In the first half of this dissertation, we develop a robust theory of Fourier and probabilistic analysis on HDX. This includes generalizations of standard tools of theoretical computer science such as the Fourier decomposition, hypercontractivity, and Chernoff bounds, as well as more application-focused techniques such as symmetrization, reverse hypercontractivity, and concentration of high degree functions. In many cases, our results give the first \emph{sparse} domains satisfying such notions, a critical consideration in application where density or `degree' controls the cost associated with their use.

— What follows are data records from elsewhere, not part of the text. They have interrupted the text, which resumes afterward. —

-- ==== Sys2Proof/Laws/KeepsShow.lean ====
section
/-! SUPPORT. What the changes of the show state, the Cue Sequencer, Jet Computation and the Line Controller leave as it stands. -/

set_option linter.all false

namespace Sys2Proof.Machine

@[simp] theorem State.changeState_keeps (new : ShowState) (s : State) :
    (State.changeState new s).localTimer = s.localTimer ∧
    (State.changeState new s).inputs = s.inputs ∧
    (State.changeState new s).line = s.line ∧
    (State.changeState new s).peers = s.peers ∧
    (State.changeState new s).store = s.store ∧
    (State.changeState new s).seq = s.seq ∧
    (State.changeState new s).pump = s.pump ∧
    (State.changeState new s).head = s.head ∧
    (State.changeState new s).lights = s.lights ∧
    (State.changeState new s).music = s.music ∧
    (State.changeState new s).mon = s.mon ∧
    (State.changeState new s).pending = s.pending ∧
    (State.changeState new s).ctl.phase = s.ctl.phase ∧
    (State.changeState new s).ctl.station = s.ctl.station ∧
    (State.changeState new s).ctl.rehearsal = s.ctl.rehearsal ∧
    (State.changeState new s).clock.showTime = s.clock.showTime ∧
    (State.changeState new s).clock.paceTimer = s.clock.paceTimer := by
  unfold State.changeState; (try dsimp only); (repeat' split) <;> simp

@[simp] theorem State.clearSequencer_keeps (s : State) :
    (State.clearSequencer s).localTimer = s.localTimer ∧
    (State.clearSequencer s).inputs = s.inputs ∧
    (State.clearSequencer s).ctl = s.ctl ∧
    (State.clearSequencer s).line = s.line ∧
    (State.clearSequencer s).peers = s.peers ∧
    (State.clearSequencer s).clock = s.clock ∧
    (State.clearSequencer s).pump = s.pump ∧
    (State.clearSequencer s).head = s.head ∧
    (State.clearSequencer s).lights = s.lights ∧
    (State.clearSequencer s).music = s.music ∧
    (State.clearSequencer s).mon = s.mon ∧
    (State.clearSequencer s).pending = s.pending ∧
    (State.clearSequencer s).store.config = s.store.config ∧
    (State.clearSequencer s).store.header = s.store.header := by
  unfold State.clearSequencer; (try dsimp only); (repeat' split) <;> simp

@[simp] theorem State.resetSection_keeps (s : State) :
    (State.resetSection s).localTimer = s.localTimer ∧
    (State.resetSection s).inputs = s.inputs ∧
    (State.resetSection s).ctl = s.ctl ∧
    (State.resetSection s).line = s.line ∧
    (State.resetSection s).peers = s.peers ∧
    (State.resetSection s).clock = s.clock ∧
    (State.resetSection s).store = s.store ∧
    (State.resetSection s).jet = s.jet ∧
    (State.resetSection s).pump = s.pump ∧
    (State.resetSection s).head = s.head ∧
    (State.resetSection s).lights = s.lights ∧
    (State.resetSection s).music = s.music ∧
    (State.resetSection s).mon = s.mon ∧
    (State.resetSection s).pending = s.pending := by
  unfold State.resetSection; (try dsimp only); (repeat' split) <;> simp

@[simp] theorem State.enterIdle_keeps (soft : Bool) (s : State) :
    (State.enterIdle soft s).localTimer = s.localTimer ∧
    (State.enterIdle soft s).inputs = s.inputs ∧
    (State.enterIdle soft s).line = s.line ∧
    (State.enterIdle soft s).head = s.head ∧
    (State.enterIdle soft s).pending = s.pending ∧
    (State.enterIdle soft s).clock.showTime = s.clock.showTime ∧
    (State.enterIdle soft s).clock.paceTimer = s.clock.paceTimer ∧
    (State.enterIdle soft s).ctl.phase = s.ctl.phase ∧
    (State.enterIdle soft s).ctl.station = s.ctl.station ∧
    (State.enterIdle soft s).ctl.rehearsal = s.ctl.rehearsal ∧
    (State.enterIdle soft s).store.config = s.store.config ∧
    (State.enterIdle soft s).store.header = s.store.header := by
  unfold State.enterIdle; (try dsimp only); (repeat' split) <;> simp

@[simp] theorem State.checkEnding_keeps (s : State) :
    (State.checkEnding s).localTimer = s.localTimer ∧
    (State.checkEnding s).inputs = s.inputs ∧
    (State.checkEnding s).line = s.line ∧
    (State.checkEnding s).head = s.head ∧
    (State.checkEnding s).pending = s.pending ∧
    (State.checkEnding s).clock.showTime = s.clock.showTime ∧
    (State.checkEnding s).clock.paceTimer = s.clock.paceTimer ∧
    (State.checkEnding s).ctl.phase = s.ctl.phase ∧
    (State.checkEnding s).ctl.station = s.ctl.station ∧
    (State.checkEnding s).ctl.rehearsal = s.ctl.rehearsal ∧
    (State.checkEnding s).store.config = s.store.config ∧
    (State.checkEnding s).store.header = s.store.header := by
  unfold State.checkEnding; (try dsimp only); (repeat' split) <;> simp

@[simp] theorem State.zeroTargets_keeps (s : State) :
    (State.zeroTargets s).localTimer = s.localTimer ∧
    (State.zeroTargets s).inputs = s.inputs ∧
    (State.zeroTargets s).ctl = s.ctl ∧
    (State.zeroTargets s).line = s.line ∧
    (State.zeroTargets s).peers = s.peers ∧
    (State.zeroTargets s).clock = s.clock ∧
    (State.zeroTargets s).store = s.store ∧
    (State.zeroTargets s).seq = s.seq ∧
    (State.zeroTargets s).pump = s.pump ∧
    (State.zeroTargets s).head = s.head ∧
    (State.zeroTargets s).lights = s.lights ∧
    (State.zeroTargets s).music = s.music ∧
    (State.zeroTargets s).mon = s.mon ∧
    (State.zeroTargets s).pending = s.pending := by
  unfold State.zeroTargets; (try dsimp only); (repeat' split) <;> simp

In the second half of this dissertation, we give applications of these ideas to algorithms, complexity, and mathematics. Algorithmically, we show the local structure of high dimensional expanders can be exploited to build fast approximation algorithms for unique games, and explore implications of fast approximate sampling algorithms on HDX to massive multiplayer matrix games. In mathematics, we show high dimensional expanders have optimal geometric overlap, extend a variant of the Frankl–R\"{o}dl theorem to HDX, and prove new degree lower bounds for certain HDX. Finally in complexity we leverage new topological HDX to construct optimally hard explicit constraint satisfaction problems for Sum-of-Squares (a powerful optimization paradigm), and prove spectral HDX satisfy an optimal (local) agreement testing theorem and an optimal global tester under stronger $\ell_\infty$-type assumptions, a stepping stone towards improved low-soundness probabilistically checkable proofs and hardness of approximation.